Creating a new dialect ain’t easy.

During my worldbuilding endeavors for my serial novel, Stormriders, I discovered that some of the people who lived in the World I Built spoke an interesting hodge-podge creole of Appalachian English and Pirate English vernacular. Interesting, but tricky. I’d never created a dialect before. Luckily, I have been able to research to my heart’s content because The Interwebs. And what I’m finding is fascinating!

I’ve learned that there are dictionaries, encyclopedias, and other reference materials out there for just about every language that exists or has ever existed on the planet.

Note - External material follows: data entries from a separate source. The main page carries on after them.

-- ==== Sys2Proof/Machine/Platform.lean ====
section
/-! DEFINITION. The host port, power, security, soft errors, the event recorder and bring-up (R402 to R413). -/

namespace Sys2Proof.Machine

/-! ## Functions and registers (R402, R403) -/

/-- Whether the host reaches the device: the PCIe link is up. -/
def hostUp (s : State) (dev : Nat) : Bool := (s.dev dev).stage == 5 && !(s.dev dev).cutoff

def fnOf (s : State) (dev fn : Nat) : HostFn := (s.dev dev).fns.getD fn default

/-- Changes a function's registers while the host reaches the device. -/
def modFn (s : State) (dev fn : Nat) (g : HostFn → HostFn) : State :=
  if hostUp s dev then
    s.modDev dev fun d => { d with fns := d.fns.mapIdx fun i h => if i = fn then g h else h }
  else s

/-- The endpoint of a function (R343). -/
def hostEid (dev fn : Nat) : Nat := dev * 4096 + 896 + fn

/-- The key of the ring descriptor that RDESC names, if it is a host ring of the function's context. -/
def fnRing (s : State) (dev fn : Nat) : Option Nat :=
  let h := fnOf s dev fn
  h.asid.bind fun a =>
    match xlBlock s dev a h.rdesc.toNat 64 true with
    | .ok k => if h.rdesc.toNat % 64 = 0 ∧ (ringAt s k).scope = 5 then some k else none
    | .error _ => none

/-- Performs a ring operation for a function: its result word and the state. -/
def fnRingOp (s : State) (dev fn : Nat) (g : State → Nat → Nat × State) : Nat × State :=
  match fnRing s dev fn with
  | some k => g s k
  | none => (resWord stSTATE 0, s)

def rres (s : State) (dev fn : Nat) : State :=
  if ¬ hostUp s dev then s
  else match fnRingOp s dev fn ringRes with
    | (w, s) => modFn s dev fn fun h => { h with read := BitVec.ofNat 64 w }

def execRres (dev fn : Nat) (s : State) : Host.Outcome State Fault Refusal := event (fun s => rres s dev fn) s

/-- `rgpub`: a later read of RPUB returns its result. -/
def rpub (s : State) (dev fn val : Nat) : State :=
  if ¬ hostUp s dev then s
  else match fnRingOp s dev fn fun s k => ringPub s k (val % 2 ^ 64) with
    | (w, s) => modFn s dev fn fun h => { h with rpubRes := BitVec.ofNat 64 w }

def execRpub (dev fn val : Nat) (s : State) : Host.Outcome State Fault Refusal := event (fun s => rpub s dev fn val) s

/-- The index to take. -/
def rtake (s : State) (dev fn : Nat) : State :=
  match fnRingOp s dev fn fun s k =>
      (match takeStatus (ringAt s k) with
       | 0 => (resWord stOK (ringAt s k).take, s)
       | st => (resWord st 0, s)) with
  | (w, s) => modFn s dev fn fun h => { h with read := BitVec.ofNat 64 w }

And many of those are free!

I’ve learned that Appalachian English remains the closest still-spoken dialect on earth to the language of Shakespeare (Hendrickson, 1997).

I’ve learned that Pirate English is a dialect that is actually spoken by more real-life people today that I could have imagined.

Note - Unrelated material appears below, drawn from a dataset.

-- ==== Sys2Proof/Machine/Dispatch.lean ====
section
/-! DEFINITION. The meaning of every instruction and step: one arm per constructor of `Instr`. -/

namespace Sys2Proof.Machine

I’ve learned that creating a language, even a creole dialect of English language variations, is HARD. But as words fly out of my main character’s mouth and onto the pages of my story, it’s apparent how worthwhile the effort is.

Language brings authenticity to the world you’ve created.

World-building is one of the most enjoyable writing exercises for me. And why wouldn’t it be? Science fiction and fantasy authors the world over have created some of the most vibrant, beautiful worlds I’ve ever pictured inside my head via the words on their pages. And all of those worlds came replete with rich geographical, climatological, political, and cultural details.

I’m no J.R.R. Tolkien. Inventing a brand new language from scratch (as Tolkien did multiple times for The Hobbit and The Lord of the Rings) is daunting in a way I can’t fully voice. Perhaps Tolkien felt similarly as he began wandering through the World He Built. Perhaps not… he was a philologist, after all.

Thankfully, for the purposes of my story and the world I’ve built for Stormriders (which takes place in a post-apocalyptic former North America), I did not have to invent a new language from scratch. But for one group, the Shoalfolk of the Carolina Shoals (a string of low-lying islands and cays that formerly comprised the Appalachian highlands, before catastrophic flooding devastated the low-lying continental United States over millennia), it felt inappropriate to neglect to honor that rich culture that, to this current day, reflects the linguistic cadences and phrasing of Elizabethan English.

In order for readers to believe in your characters, you have to be able to answer questions about every aspect of the world in which your characters were born, grew up, and have embarked upon their journeys. Language is one of those critical aspects (and I would argue, perhaps one of the most important), which can shape a culture and bring authenticity to your characters themselves, as they move through the world you’ve tirelessly imagined.

And it’s a big, big world out there, indeed.